LeetCode 78 - Subsets
Given an integer array of unique elements, return all possible subsets.
func subsets(nums []int) [][]int {
var result [][]int
var current []int
var backtrack func(start int)
backtrack = func(start int) {
// Every state is a valid subset — add it
result = append(result, slices.Clone(current)) // or: append([]int{}, current...)
for i := start; i < len(nums); i++ {
current = append(current, nums[i]) // choose
backtrack(i + 1) // explore
current = current[:len(current)-1] // unchoose
}
}
backtrack(0)
return result
}
// Input: [1,2,3]
// Output: [[], [1], [1,2], [1,2,3], [1,3], [2], [2,3], [3]]The output follows a DFS preorder traversal of the decision tree — process the node (append to results), then explore children (loop), then return (pop):
[]
/ | \
[1] [2] [3]
/ \ \
[1,2] [1,3] [2,3]
|
[1,2,3]Each node is one backtrack() call = one append to results. Going back up = current[:len-1].
Permutations (All Orderings)
Generate all orderings of a set. At each position, try every unused element.
Key difference from subsets: In subsets, start prevents going backward — you only pick elements after the current index. In permutations, any element can go in any position, so you loop from 0 every time.
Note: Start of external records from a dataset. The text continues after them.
-- ==== Sys2Proof/Tests/Slice0.lean ====
section
/-! SUPPORT. Tests of the model against the spec's encodings (30_encoding.md) and vectors (95_test_vectors.md), each one
step on a small state, and the witnesses that the statements' hypotheses can be met together. -/

namespace Sys2Proof.Tests

open Sys2Proof Sys2Proof.Machine

/-! ## Well-formedness -/

/-- A configuration with the register values of the vectors' examples; `B = 0x0208`, `L = 0x1224`, `K = 0x0004`,
`V = 0x0001`, `F = 0x0030`. -/
def cfg (capacity : Nat) : Config :=
  { capacity := capacity
    callers := 2
    textOrder := .lowByteFirst
    wireOrder := .highByteFirst
    regImgBase := 0x0208
    regLutStatus := 0x1224
    regPack := 0x0004
    valPack := 0x0001
    imageFormat := 0x0030
    powerAfterReset := .active }

theorem test_config_capacity_one : (cfg 1).wellFormed = false := by decide
theorem test_config_no_callers : { cfg 8 with callers := 0 }.wellFormed = false := by decide
theorem test_config_smallest : { cfg 2 with callers := 1 }.wellFormed = true := by decide
theorem test_wdata_one_word_ill_formed : (Instr.wdata [0x0007]).wellFormed = false := by decide
theorem test_wdata_other_lengths : (Instr.wdata []).wellFormed = true ∧ (Instr.wdata [1, 2]).wellFormed = true := by
  decide

/-! ## Decoding of words and lines written out from the spec -/

/-- R85: word 0 is 0x6000 in bits 31 to 16, word 1 the opcode in bits 15 to 0. -/
theorem test_decode_cmd_rows :
    decodeTableWord 32 0b01100000000000000000000000000001 = some .cmdWakeUp ∧
    decodeTableWord 32 0b01100000000000000000000000000010 = some .cmdStandby ∧
    decodeTableWord 32 0b01100000000000000000000000000011 = some .cmdSleep ∧
    decodeTableWord 32 0b01100000000000000000000000010000 = some .cmdReadRegister ∧
    decodeTableWord 32 0b01100000000000000000000000010001 = some .cmdWriteRegister ∧
    decodeTableWord 32 0b01100000000000000000000000100001 = some .cmdLoadImageArea ∧
    decodeTableWord 32 0b01100000000000000000000000100010 = some .cmdEndLoadImage ∧
    decodeTableWord 32 0b01100000000000000000000000110100 = some .cmdDisplayArea ∧
    decodeTableWord 32 0b01100000000000000000000000111001 = some .cmdSetVcom ∧
    decodeTableWord 32 0b01100000000000000000001100000010 = some .cmdGetDeviceInfo := by decide

/-- R81, R83: `[0x0000, p]`; `[0x0000]` and `[0x0000] ++ ds`; `[0x1000, 0x0000]` and stale words. -/
theorem test_decode_data_rows :
    decodeTableWord 32 0b00000000000000001010101111001101 = some (.param 0xABCD) ∧
    decodeTableWord 16 0b0000000000000000 = some (.wdata []) ∧
    decodeTableWord 48 0x000000070008 = some (.wdata [0x0007, 0x0008]) ∧
    decodeTableWord 32 0b00010000000000000000000000000000 = some (.rdata 0) ∧
    decodeTableWord 64 0x1000000000020003 = some (.rdata 2) := by decide

/-- R93: an opcode in no row of R85 is the raw command; R92, R96: what is no frame is refused by name. -/
theorem test_decode_others :
    decodeTableWord 32 0x60000025 = some (.sendCommand 0x0025) ∧
    decodeFrame [0x2000, 0x0001] = .error (.unknownPreamble 0x2000) ∧
    decodeFrame [0x6000] = .error .badCommandLength ∧
    decodeFrame [0x1000, 0x0001] = .error (.badDummyWord 0x0001) ∧
    decodeFrame [0x1000] = .error .truncatedRead ∧ decodeFrame [] = .error .emptyFrame := by
  exact ⟨by decide, rfl, rfl, rfl, rfl, rfl⟩

/-- R53: the bytes of `[0x6000, 0x0302]` in either wire order. -/
theorem test_decode_bytes :
    decodeBytes .highByteFirst [0x60, 0x00, 0x03, 0x02] = .ok .cmdGetDeviceInfo ∧
    decodeBytes .lowByteFirst [0x00, 0x60, 0x02, 0x03] = .ok .cmdGetDeviceInfo ∧
    decodeBytes .highByteFirst [0x60, 0x00, 0x03] = .error .oddByteCount := ⟨rfl, rfl, rfl⟩

/-- R97: the raw requests. -/
theorem test_decode_raw_lines :
    decodeLine (ascii "sendCommand 0x0302") = some (0, .sendCommand 0x0302) ∧
    decodeLine (ascii "1: sendCommandParams 0x0034, [0, 0, 1, 1, 2]") =
      some (1, .sendCommandParams 0x0034 [0, 0, 1, 1, 2]) ∧
    decodeLine (ascii "writeData [9, 8, 7, 6]") = some (0, .writeData [9, 8, 7, 6]) ∧
    decodeLine (ascii "readData 20") = some (0, .readData 20) := by decide +kernel

/-- R97: the register requests and the requests without arguments. -/
theorem test_decode_plain_lines :
    decodeLine (ascii "writeRegister 0x0004, 0x0001") = some (0, .writeRegister 0x0004 0x0001) ∧
    decodeLine (ascii "readRegister 0x1224") = some (0, .readRegister 0x1224) ∧
    decodeLine (ascii "wakeUp") = some (0, .wakeUp) ∧ decodeLine (ascii "standby") = some (0, .standby) ∧
    decodeLine (ascii "1: sleep") = some (1, .sleep) ∧ decodeLine (ascii "reset") = some (0, .reset) ∧
    decodeLine (ascii "getDeviceInfo") = some (0, .getDeviceInfo) ∧
    decodeLine (ascii "getVcom") = some (0, .getVcom) ∧
    decodeLine (ascii "enableParameterPack") = some (0, .enableParameterPack) ∧
    decodeLine (ascii "isDisplayReady") = some (0, .isDisplayReady) := by decide +kernel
The used slice prevents picking the same element twice in one permutation.
| Subsets | Permutations | |
|---|---|---|
| Prevents reuse | start index (only go forward) |
used[] bool slice (track what's taken) |
| Choices per level | Shrink (n, n-1, n-2...) | All unused (n, n-1, n-2...) |
| Valid results | Every node | Only leaves (full length) |
| Complexity | O(2ⁿ) | O(n!) |
Decision tree for [1, 2, 3]:
[]
/ | \
[1] [2] [3]
/ \ / \ / \
[1,2] [1,3] [2,1] [2,3] [3,1] [3,2]
| | | | | |
[1,2,3][1,3,2][2,1,3][2,3,1][3,1,2][3,2,1] ← only leaves are resultsLeetCode 46 - Permutations
Given an array of distinct integers, return all possible permutations.
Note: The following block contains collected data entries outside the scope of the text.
-- ==== Sys2Proof/Machine/State.lean ====
section
/-! DEFINITION. The state of the ZJD block and of the host that drives it (spec 10_state, 30_encoding R103), its
reset, and the reasons a step can stop. -/

namespace Sys2Proof.Machine

/-- LMEM as written: the bytes the host or a command has written since reset, by address, addresses strictly rising
(R55, R60). An address that is not listed is unwritten. -/
abbrev Memory := List Host.Cell

/-- CFG (R33). Its reserved bits read as zero and ignore writes, so only the five fields are state. -/
structure Cfg where
  strict : Bool
  forceScalar : Bool
  backendReq : Bool
  ieDone : Bool
  ieErr : Bool
  deriving DecidableEq, Repr

/-- ARG0 to ARG4 (R42), and their snapshot (R56). -/
structure Args where
  arg0 : Word
  arg1 : Word
  arg2 : Word
  arg3 : Word
  arg4 : Word
  deriving DecidableEq, Repr

/-- RES0 to RES2 (R43). -/
structure Results where
  res0 : Word
  res1 : Word
  res2 : Word
  deriving DecidableEq, Repr

/-- The errors of 60_exceptions R252, one per (code, detail) pair of its table. -/
inductive ErrKind where
  | illegalOpcode
  | illegalReserved
  | illegalCount
  | addressFault
  | tableTooManySymbols
  | tableOverSubscribed
  | tableEmpty
  | streamNoMatch
  | streamTruncated
  | streamBadCategory
  | tableUndefined
  | bitUnderflow
  | cmdOverrun
  deriving DecidableEq, Repr

/-- The error record of STATUS (R38): ERRCODE and ERRDETAIL as the kind, and ERROPC. -/
structure ErrRecord where
  kind : ErrKind
  opc : BitVec 8
  deriving DecidableEq, Repr

/-- The bit-reader state BR (R51). `endPos` is BR.end. -/
structure BitReader where
  pos : Nat
  endPos : Nat
  acc : BitVec 64
  nbits : Nat
  npad : Nat
  ended : Bool
  mfound : Bool
  marker : Byte
  overrun : Bool
  deriving DecidableEq, Repr

/-- One Huffman table slot (R53): `count` holds count[1] to count[16] in order. -/
structure HtSlot where
  valid : Bool
  count : List Byte
  nsyms : Nat
  sym : List Byte
  deriving DecidableEq, Repr

/-- The width of a host access (R75, R76). -/
inductive AccessSize where
  | byte
  | half
  | word
  deriving DecidableEq, Repr

/-- One thing the outside does to the block: a host access at an aperture offset (R31), the `wait` statement (R103),
or the platform asserting or releasing the reset input (R280). -/
inductive HostOp where
  | write (size : AccessSize) (offset : BitVec 17) (value : Word)
  | read (size : AccessSize) (offset : BitVec 17)
  | wait
  | assertReset
  | releaseReset
  deriving DecidableEq, Repr

/-- Everything the spec gives the machine, and the host that drives it. -/
structure State where
  /-- The implementation parameters (R10 to R13); PARAM (R49) reads them. No step writes them. -/
  params : Params
  cfg : Cfg
  /-- CMD: the last word written (R41). -/
  cmd : Word
  args : Args
  res : Results
  /-- STATUS.BUSY (R36). -/
  busy : Bool
  /-- STATUS.DONE (R36). -/
  done : Bool
  /-- STATUS.ERR with ERRCODE, ERRDETAIL and ERROPC (R38): `none` is ERR = 0. -/
  err : Option ErrRecord
  /-- The backend latch, shown as STATUS.BACKEND (R57): true is parallel. -/
  backend : Bool
  br : BitReader
  ht : Vector HtSlot 8
  lmem : Memory
  /-- The accepted command word (R56). -/
  pending : Word
  /-- snapARG (R56). -/
  snapArgs : Args
  /-- snapCFG (R56). -/
  snapCfg : Cfg
  /-- The reset input is asserted (R280). -/
  inReset : Bool
  /-- The rest of the host's program (R103), the platform's reset events among it. -/
  script : List HostOp
  /-- The values the host's reads returned, oldest first (R103, `rd`). -/
  readLog : List Word
  /-- The model's own: host operations still to come before the command in flight completes (R289). -/
  delay : Nat
  /-- The model's own: counts the free values drawn. -/
  freeCtr : Nat
  deriving DecidableEq, Repr

/-- CFG = 0. -/
def Cfg.zero : Cfg := { strict := false, forceScalar := false, backendReq := false, ieDone := false, ieErr := false }

/-- Five zero operands. -/
def Args.zero : Args := { arg0 := 0, arg1 := 0, arg2 := 0, arg3 := 0, arg4 := 0 }

/-- Three zero results. -/
def Results.zero : Results := { res0 := 0, res1 := 0, res2 := 0 }

/-- Every BR field 0 (R59). -/
def BitReader.zero : BitReader :=
  { pos := 0, endPos := 0, acc := 0, nbits := 0, npad := 0, ended := false, mfound := false, marker := 0, overrun := false }

/-- An invalid slot. Its contents are UNSPECIFIED and unreadable (R59, R61); the model holds zero counts and no symbols
(DESIGN CHOICE, log 2). -/
def HtSlot.invalid : HtSlot := { valid := false, count := List.replicate 16 0, nsyms := 0, sym := [] }

/-- The block right after reset, for given parameters (R59). `pending`, `snapArgs` and `snapCfg` are UNSPECIFIED and not
read while BUSY = 0; the model holds zeros (DESIGN CHOICE, log 2). -/
def State.resetWith (p : Params) : State :=
  { params := p, cfg := .zero, cmd := 0, args := .zero, res := .zero,
    busy := false, done := false, err := none, backend := false,
    br := .zero, ht := Vector.replicate 8 .invalid, lmem := [],
    pending := 0, snapArgs := .zero, snapCfg := .zero,
    inReset := false, script := [], readLog := [], delay := 0, freeCtr := 0 }

/-- The block right after reset (R59, R281), with the spec's default parameters and no host program. -/
def State.reset : State := State.resetWith Params.default

/-- Why the machine stops with a fault. -/
inductive Fault where
  /-- The command `i` read the LMEM byte at `a`, which nothing has written since reset (R60: "the model faults, naming
  the command"). Raised by `readByte`, for any command that reads LMEM. Safe: the chip returns some value. -/
  | unwrittenByte (i : Instr) (a : Nat)
  deriving DecidableEq, Repr

/-- Why the machine refuses to go on. -/
inductive Refusal where
  /-- An instruction with no meaning in this model. No arm of `exec` answers it. Safe. -/
  | notModelled (mnemonic : String)
  /-- A host access to the register region that is not a 32-bit access at a 4-byte-aligned offset (R75). Raised by
  `hostAccess`. Safe: the spec refuses such a program. -/
  | registerAccess
  /-- A misaligned host access to the LMEM window (R76). Raised by `hostAccess`. Safe: the spec refuses it. -/
  | misalignedWindow
  /-- A host access to the LMEM window while BUSY = 1 (R83). Raised by `hostAccess`. Safe: the spec refuses it. -/
  | windowWhileBusy
  deriving DecidableEq, Repr

/-- Why a command ends early: `raise E(d)` (R21), or the model's fault of R60. -/
inductive CmdStop where
  | raise (k : ErrKind)
  | fault (f : Fault)
  deriving DecidableEq, Repr

/-- A piece of a command's rule: it yields a value or ends the command. -/
abbrev CmdM := Except CmdStop

/-- The outcome of a step. -/
abbrev Outcome := Host.Outcome State Fault Refusal

end Sys2Proof.Machine
end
func permutations(nums []int) [][]int {
var result [][]int
var current []int
used := make([]bool, len(nums))
var backtrack func()
backtrack = func() {
if len(current) == len(nums) {
result = append(result, slices.Clone(current)) // or: append([]int{}, current...)
return
}
for i := 0; i < len(nums); i++ {
if used[i] {
continue
}
used[i] = true // choose
current = append(current, nums[i])
backtrack() // explore
current = current[:len(current)-1] // unchoose
used[i] = false
}
}
backtrack()
return result
}
// Input: [1,2,3]
// Output: [[1,2,3], [1,3,2], [2,1,3], [2,3,1], [3,1,2], [3,2,1]]Combinations (Choose K from N)
Pick K elements from N without regard to order. Like subsets, but stop when you've picked exactly K.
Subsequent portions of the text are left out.